[Start of Attachment]

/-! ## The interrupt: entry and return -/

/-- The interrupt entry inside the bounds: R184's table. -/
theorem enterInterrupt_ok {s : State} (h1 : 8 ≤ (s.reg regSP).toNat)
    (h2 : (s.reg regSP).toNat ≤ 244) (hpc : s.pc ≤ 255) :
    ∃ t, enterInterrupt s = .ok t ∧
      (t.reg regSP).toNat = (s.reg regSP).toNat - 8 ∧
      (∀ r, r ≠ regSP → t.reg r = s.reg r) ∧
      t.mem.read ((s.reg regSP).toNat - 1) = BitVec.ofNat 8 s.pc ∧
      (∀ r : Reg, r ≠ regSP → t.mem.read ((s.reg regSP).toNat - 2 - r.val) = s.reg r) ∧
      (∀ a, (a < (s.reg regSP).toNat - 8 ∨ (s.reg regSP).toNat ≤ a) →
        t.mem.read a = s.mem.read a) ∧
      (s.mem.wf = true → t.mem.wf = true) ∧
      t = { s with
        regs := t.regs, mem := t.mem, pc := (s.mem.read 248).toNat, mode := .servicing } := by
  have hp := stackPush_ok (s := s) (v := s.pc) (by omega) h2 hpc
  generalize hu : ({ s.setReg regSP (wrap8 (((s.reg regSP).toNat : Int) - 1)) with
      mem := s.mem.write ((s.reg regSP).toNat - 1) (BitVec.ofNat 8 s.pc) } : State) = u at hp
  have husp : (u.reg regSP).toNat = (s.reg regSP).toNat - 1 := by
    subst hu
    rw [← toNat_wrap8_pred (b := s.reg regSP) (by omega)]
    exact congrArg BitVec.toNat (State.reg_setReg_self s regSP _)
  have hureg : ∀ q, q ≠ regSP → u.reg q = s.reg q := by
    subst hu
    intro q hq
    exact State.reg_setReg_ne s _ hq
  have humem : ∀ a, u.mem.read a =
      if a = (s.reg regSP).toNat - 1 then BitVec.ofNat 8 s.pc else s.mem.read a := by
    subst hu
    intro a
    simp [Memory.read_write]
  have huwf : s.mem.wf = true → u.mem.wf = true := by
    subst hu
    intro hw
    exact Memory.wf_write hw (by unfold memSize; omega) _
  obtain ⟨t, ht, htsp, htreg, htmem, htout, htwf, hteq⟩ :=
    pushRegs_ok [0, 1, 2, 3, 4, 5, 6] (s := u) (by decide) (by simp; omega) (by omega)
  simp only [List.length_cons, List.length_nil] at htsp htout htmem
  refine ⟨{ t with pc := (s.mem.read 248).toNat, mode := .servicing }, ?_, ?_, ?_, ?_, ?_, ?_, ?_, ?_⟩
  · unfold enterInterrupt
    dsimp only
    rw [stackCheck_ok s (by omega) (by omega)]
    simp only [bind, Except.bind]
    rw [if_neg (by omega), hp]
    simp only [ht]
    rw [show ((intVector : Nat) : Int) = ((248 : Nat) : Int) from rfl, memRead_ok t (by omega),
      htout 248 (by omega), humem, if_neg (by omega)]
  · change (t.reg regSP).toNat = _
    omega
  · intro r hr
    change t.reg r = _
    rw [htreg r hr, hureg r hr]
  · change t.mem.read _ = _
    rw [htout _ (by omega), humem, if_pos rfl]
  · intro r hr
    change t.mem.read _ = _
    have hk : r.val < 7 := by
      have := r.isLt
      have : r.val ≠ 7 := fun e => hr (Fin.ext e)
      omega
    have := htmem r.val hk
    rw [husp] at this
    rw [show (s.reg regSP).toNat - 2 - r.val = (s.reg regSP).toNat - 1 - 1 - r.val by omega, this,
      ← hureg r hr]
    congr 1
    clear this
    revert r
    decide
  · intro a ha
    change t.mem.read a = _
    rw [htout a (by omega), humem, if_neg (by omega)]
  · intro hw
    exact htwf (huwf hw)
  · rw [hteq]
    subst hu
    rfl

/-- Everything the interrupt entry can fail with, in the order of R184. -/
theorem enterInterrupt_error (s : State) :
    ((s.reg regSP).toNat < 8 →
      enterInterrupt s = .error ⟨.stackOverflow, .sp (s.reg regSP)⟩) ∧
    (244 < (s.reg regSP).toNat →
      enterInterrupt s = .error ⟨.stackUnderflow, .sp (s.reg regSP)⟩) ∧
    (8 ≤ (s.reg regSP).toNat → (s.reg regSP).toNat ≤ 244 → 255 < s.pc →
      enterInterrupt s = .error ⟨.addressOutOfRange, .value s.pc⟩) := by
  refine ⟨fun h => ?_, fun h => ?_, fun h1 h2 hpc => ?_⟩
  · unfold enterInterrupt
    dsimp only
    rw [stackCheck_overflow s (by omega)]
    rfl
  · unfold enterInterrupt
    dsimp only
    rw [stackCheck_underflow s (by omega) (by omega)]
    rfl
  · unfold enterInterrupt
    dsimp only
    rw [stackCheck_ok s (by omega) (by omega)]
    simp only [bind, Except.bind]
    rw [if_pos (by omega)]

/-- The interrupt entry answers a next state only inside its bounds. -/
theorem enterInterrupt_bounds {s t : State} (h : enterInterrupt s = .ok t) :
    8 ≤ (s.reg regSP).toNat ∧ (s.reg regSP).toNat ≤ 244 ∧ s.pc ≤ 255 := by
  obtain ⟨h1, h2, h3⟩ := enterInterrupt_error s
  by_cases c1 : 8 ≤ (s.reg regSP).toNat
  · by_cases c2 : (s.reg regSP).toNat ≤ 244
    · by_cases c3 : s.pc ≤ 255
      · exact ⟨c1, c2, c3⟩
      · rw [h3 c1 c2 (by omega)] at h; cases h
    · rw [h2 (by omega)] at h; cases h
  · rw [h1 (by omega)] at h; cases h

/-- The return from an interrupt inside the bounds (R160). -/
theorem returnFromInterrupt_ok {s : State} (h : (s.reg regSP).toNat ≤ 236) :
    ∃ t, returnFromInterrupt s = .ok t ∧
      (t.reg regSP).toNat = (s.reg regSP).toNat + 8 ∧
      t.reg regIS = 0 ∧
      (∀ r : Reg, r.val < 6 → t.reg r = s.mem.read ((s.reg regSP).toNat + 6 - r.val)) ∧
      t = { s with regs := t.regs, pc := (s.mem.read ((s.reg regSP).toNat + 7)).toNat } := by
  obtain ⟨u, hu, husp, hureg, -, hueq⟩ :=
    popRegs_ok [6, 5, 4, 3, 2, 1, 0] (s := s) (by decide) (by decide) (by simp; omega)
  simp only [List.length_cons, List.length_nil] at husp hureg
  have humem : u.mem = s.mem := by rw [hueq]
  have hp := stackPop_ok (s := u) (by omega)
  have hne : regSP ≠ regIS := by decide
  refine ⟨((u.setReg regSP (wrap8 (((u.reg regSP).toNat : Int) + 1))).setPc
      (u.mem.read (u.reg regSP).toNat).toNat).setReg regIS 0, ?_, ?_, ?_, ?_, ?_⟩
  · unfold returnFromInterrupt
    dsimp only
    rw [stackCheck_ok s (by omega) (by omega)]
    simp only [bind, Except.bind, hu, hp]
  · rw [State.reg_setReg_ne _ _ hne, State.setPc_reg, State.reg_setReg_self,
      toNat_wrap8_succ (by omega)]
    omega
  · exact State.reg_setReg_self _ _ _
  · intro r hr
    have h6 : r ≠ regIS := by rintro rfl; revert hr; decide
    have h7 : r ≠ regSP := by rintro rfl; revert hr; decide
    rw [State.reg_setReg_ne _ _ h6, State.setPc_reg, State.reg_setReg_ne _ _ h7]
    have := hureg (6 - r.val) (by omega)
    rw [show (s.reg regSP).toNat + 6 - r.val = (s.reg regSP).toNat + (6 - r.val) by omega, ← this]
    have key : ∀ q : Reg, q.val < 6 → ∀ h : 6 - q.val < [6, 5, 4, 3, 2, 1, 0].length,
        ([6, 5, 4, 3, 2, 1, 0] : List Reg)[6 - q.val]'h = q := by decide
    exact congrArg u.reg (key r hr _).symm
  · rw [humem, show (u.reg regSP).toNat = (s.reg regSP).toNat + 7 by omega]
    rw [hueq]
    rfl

[End of Attachment]
[Start of Attachment]

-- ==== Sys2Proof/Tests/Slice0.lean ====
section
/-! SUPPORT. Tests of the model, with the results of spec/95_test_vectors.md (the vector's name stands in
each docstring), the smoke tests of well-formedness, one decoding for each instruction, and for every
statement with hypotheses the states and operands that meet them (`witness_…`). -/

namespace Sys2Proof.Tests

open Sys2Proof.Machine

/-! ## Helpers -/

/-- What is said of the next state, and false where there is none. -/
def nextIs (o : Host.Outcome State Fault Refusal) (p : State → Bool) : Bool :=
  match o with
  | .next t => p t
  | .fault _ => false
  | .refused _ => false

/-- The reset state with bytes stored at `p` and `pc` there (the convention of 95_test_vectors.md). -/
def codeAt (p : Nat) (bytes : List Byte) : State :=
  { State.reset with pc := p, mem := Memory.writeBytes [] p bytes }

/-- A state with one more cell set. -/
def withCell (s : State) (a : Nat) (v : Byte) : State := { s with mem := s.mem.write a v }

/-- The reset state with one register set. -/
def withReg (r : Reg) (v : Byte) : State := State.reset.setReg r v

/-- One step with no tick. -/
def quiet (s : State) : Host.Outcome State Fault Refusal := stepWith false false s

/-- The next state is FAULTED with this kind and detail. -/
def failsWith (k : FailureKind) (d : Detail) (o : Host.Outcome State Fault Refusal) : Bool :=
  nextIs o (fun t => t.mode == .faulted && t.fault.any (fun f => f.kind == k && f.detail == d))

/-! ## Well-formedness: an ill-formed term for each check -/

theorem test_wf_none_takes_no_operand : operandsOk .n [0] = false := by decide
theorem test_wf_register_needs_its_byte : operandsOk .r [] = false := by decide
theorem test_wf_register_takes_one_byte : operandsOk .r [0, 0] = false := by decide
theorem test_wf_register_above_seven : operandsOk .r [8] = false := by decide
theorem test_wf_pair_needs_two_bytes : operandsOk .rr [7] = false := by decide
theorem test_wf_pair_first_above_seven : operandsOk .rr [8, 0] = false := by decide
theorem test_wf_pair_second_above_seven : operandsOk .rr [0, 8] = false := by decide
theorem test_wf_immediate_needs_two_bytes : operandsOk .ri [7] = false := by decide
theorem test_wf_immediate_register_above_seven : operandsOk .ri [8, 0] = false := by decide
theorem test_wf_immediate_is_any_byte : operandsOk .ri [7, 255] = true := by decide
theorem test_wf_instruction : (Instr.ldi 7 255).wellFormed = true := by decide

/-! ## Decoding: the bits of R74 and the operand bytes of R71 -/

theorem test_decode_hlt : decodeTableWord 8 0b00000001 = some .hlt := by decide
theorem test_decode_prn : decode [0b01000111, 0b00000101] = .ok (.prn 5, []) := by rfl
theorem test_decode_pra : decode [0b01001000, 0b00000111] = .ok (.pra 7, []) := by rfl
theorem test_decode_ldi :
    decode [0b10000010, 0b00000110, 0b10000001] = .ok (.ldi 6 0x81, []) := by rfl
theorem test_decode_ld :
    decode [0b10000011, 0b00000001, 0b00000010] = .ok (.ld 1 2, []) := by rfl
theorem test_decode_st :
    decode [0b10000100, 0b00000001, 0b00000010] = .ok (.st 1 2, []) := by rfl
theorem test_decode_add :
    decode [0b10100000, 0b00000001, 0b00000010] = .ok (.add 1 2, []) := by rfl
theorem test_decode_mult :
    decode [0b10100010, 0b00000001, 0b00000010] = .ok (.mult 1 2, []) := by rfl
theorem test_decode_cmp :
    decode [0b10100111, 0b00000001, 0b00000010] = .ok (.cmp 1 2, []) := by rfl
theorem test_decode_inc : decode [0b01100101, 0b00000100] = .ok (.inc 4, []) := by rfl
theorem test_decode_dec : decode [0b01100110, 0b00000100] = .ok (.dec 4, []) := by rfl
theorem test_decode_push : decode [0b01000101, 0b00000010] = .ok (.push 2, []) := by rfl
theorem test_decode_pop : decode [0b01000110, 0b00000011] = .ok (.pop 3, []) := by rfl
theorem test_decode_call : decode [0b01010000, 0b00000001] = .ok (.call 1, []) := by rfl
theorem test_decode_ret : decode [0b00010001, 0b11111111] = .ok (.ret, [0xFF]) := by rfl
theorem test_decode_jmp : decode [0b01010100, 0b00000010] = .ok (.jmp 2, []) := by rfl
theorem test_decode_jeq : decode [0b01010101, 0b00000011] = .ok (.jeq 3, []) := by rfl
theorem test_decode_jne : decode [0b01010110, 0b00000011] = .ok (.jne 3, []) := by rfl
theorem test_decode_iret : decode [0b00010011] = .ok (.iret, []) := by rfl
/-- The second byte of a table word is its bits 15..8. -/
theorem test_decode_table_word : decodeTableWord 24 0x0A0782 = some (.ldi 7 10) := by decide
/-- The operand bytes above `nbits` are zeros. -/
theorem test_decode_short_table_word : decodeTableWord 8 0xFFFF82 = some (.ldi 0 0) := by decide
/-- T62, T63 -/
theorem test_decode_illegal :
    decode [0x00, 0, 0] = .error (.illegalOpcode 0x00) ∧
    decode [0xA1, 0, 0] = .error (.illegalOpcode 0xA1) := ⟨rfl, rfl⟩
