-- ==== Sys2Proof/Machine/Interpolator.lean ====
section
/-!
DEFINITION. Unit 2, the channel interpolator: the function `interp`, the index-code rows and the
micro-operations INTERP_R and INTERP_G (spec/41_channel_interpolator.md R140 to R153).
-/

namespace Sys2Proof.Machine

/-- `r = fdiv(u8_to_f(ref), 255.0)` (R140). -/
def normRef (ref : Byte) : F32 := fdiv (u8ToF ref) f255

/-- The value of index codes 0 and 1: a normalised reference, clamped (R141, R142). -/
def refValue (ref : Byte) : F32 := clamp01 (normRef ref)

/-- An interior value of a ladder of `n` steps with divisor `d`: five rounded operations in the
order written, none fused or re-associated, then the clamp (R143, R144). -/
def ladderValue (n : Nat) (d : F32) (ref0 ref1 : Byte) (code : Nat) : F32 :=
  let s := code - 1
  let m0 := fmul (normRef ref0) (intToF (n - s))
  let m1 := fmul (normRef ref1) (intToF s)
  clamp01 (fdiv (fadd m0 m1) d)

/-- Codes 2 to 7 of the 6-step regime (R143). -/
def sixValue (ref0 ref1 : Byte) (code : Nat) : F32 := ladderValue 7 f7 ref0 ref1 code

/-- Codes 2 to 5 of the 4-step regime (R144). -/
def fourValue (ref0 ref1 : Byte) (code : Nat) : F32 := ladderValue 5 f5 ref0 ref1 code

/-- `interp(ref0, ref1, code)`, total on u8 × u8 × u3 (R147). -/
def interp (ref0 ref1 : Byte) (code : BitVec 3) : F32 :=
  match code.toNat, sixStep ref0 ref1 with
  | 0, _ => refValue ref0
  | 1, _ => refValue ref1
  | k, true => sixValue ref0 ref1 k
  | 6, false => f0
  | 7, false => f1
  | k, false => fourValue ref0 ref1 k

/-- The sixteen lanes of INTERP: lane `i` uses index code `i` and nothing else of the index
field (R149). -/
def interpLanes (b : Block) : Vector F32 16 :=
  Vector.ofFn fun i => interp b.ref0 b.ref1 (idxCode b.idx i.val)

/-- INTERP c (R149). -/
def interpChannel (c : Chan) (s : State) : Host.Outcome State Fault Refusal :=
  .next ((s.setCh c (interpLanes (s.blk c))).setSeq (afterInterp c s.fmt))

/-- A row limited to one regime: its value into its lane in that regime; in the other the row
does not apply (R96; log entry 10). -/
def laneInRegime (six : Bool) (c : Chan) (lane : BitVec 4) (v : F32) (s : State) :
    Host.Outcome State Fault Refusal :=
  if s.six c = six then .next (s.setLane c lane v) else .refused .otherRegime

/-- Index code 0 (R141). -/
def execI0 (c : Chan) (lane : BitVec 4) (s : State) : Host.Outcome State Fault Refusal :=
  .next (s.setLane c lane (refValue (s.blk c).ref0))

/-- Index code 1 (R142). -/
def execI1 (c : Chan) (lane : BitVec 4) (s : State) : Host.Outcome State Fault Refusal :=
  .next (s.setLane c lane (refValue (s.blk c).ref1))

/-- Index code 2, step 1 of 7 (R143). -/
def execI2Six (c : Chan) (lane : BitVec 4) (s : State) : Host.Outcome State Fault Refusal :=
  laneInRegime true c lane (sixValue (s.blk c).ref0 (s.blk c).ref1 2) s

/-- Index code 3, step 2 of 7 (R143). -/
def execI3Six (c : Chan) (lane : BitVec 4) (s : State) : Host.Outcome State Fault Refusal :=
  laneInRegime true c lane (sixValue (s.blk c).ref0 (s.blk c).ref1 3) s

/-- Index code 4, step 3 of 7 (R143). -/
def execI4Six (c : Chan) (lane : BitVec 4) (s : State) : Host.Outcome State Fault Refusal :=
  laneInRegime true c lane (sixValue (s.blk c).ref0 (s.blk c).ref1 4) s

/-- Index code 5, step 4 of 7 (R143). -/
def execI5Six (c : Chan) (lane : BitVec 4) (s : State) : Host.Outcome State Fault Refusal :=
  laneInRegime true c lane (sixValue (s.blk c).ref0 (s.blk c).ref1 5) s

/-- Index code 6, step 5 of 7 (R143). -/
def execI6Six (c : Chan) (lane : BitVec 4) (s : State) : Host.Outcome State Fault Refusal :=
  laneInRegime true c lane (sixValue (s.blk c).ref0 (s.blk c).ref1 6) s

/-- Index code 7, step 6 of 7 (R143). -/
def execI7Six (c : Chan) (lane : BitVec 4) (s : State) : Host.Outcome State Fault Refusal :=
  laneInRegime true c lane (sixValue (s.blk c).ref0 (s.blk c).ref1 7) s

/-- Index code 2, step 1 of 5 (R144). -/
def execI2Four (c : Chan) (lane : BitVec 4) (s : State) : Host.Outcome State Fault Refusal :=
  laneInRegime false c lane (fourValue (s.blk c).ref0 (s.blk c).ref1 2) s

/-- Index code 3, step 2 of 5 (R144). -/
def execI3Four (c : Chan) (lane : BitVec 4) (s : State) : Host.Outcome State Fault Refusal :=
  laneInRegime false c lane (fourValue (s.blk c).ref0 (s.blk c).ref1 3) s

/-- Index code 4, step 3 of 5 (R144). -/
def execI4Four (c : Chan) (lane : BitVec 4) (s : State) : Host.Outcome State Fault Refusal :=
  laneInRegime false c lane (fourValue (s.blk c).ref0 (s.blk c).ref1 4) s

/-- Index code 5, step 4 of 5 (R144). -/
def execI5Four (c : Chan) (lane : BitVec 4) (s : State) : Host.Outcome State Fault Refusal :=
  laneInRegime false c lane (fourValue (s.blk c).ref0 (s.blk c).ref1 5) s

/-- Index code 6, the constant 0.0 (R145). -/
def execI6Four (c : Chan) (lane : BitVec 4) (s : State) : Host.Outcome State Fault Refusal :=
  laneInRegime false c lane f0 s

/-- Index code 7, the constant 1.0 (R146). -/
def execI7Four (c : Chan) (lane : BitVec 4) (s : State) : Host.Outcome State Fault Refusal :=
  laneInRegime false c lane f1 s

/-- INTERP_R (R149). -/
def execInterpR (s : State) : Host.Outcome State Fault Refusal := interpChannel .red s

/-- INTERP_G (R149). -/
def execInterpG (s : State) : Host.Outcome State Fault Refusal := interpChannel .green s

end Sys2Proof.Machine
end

[End of Attachment]

=== Directions ===
Return the span of lines in the data above that opens at the line with "decode [0x00, 0, 0]" and closes at the line with "false => f1", exactly, ends included, nothing else.

=== Written response ===
    decode [0x00, 0, 0] = .error (.illegalOpcode 0x00) ∧
    decode [0xA1, 0, 0] = .error (.illegalOpcode 0xA1) := ⟨rfl, rfl⟩
-- ==== Sys2Proof/Machine/Interpolator.lean ====
section
/-!
DEFINITION. Unit 2, the channel interpolator: the function `interp`, the index-code rows and the
micro-operations INTERP_R and INTERP_G (spec/41_channel_interpolator.md R140 to R153).
-/

namespace Sys2Proof.Machine

/-- `r = fdiv(u8_to_f(ref), 255.0)` (R140). -/
def normRef (ref : Byte) : F32 := fdiv (u8ToF ref) f255

/-- The value of index codes 0 and 1: a normalised reference, clamped (R141, R142). -/
def refValue (ref : Byte) : F32 := clamp01 (normRef ref)

/-- An interior value of a ladder of `n` steps with divisor `d`: five rounded operations in the
order written, none fused or re-associated, then the clamp (R143, R144). -/
def ladderValue (n : Nat) (d : F32) (ref0 ref1 : Byte) (code : Nat) : F32 :=
  let s := code - 1
  let m0 := fmul (normRef ref0) (intToF (n - s))
  let m1 := fmul (normRef ref1) (intToF s)
  clamp01 (fdiv (fadd m0 m1) d)

/-- Codes 2 to 7 of the 6-step regime (R143). -/
def sixValue (ref0 ref1 : Byte) (code : Nat) : F32 := ladderValue 7 f7 ref0 ref1 code

/-- Codes 2 to 5 of the 4-step regime (R144). -/
def fourValue (ref0 ref1 : Byte) (code : Nat) : F32 := ladderValue 5 f5 ref0 ref1 code

/-- `interp(ref0, ref1, code)`, total on u8 × u8 × u3 (R147). -/
def interp (ref0 ref1 : Byte) (code : BitVec 3) : F32 :=
  match code.toNat, sixStep ref0 ref1 with
  | 0, _ => refValue ref0
  | 1, _ => refValue ref1
  | k, true => sixValue ref0 ref1 k
  | 6, false => f0
  | 7, false => f1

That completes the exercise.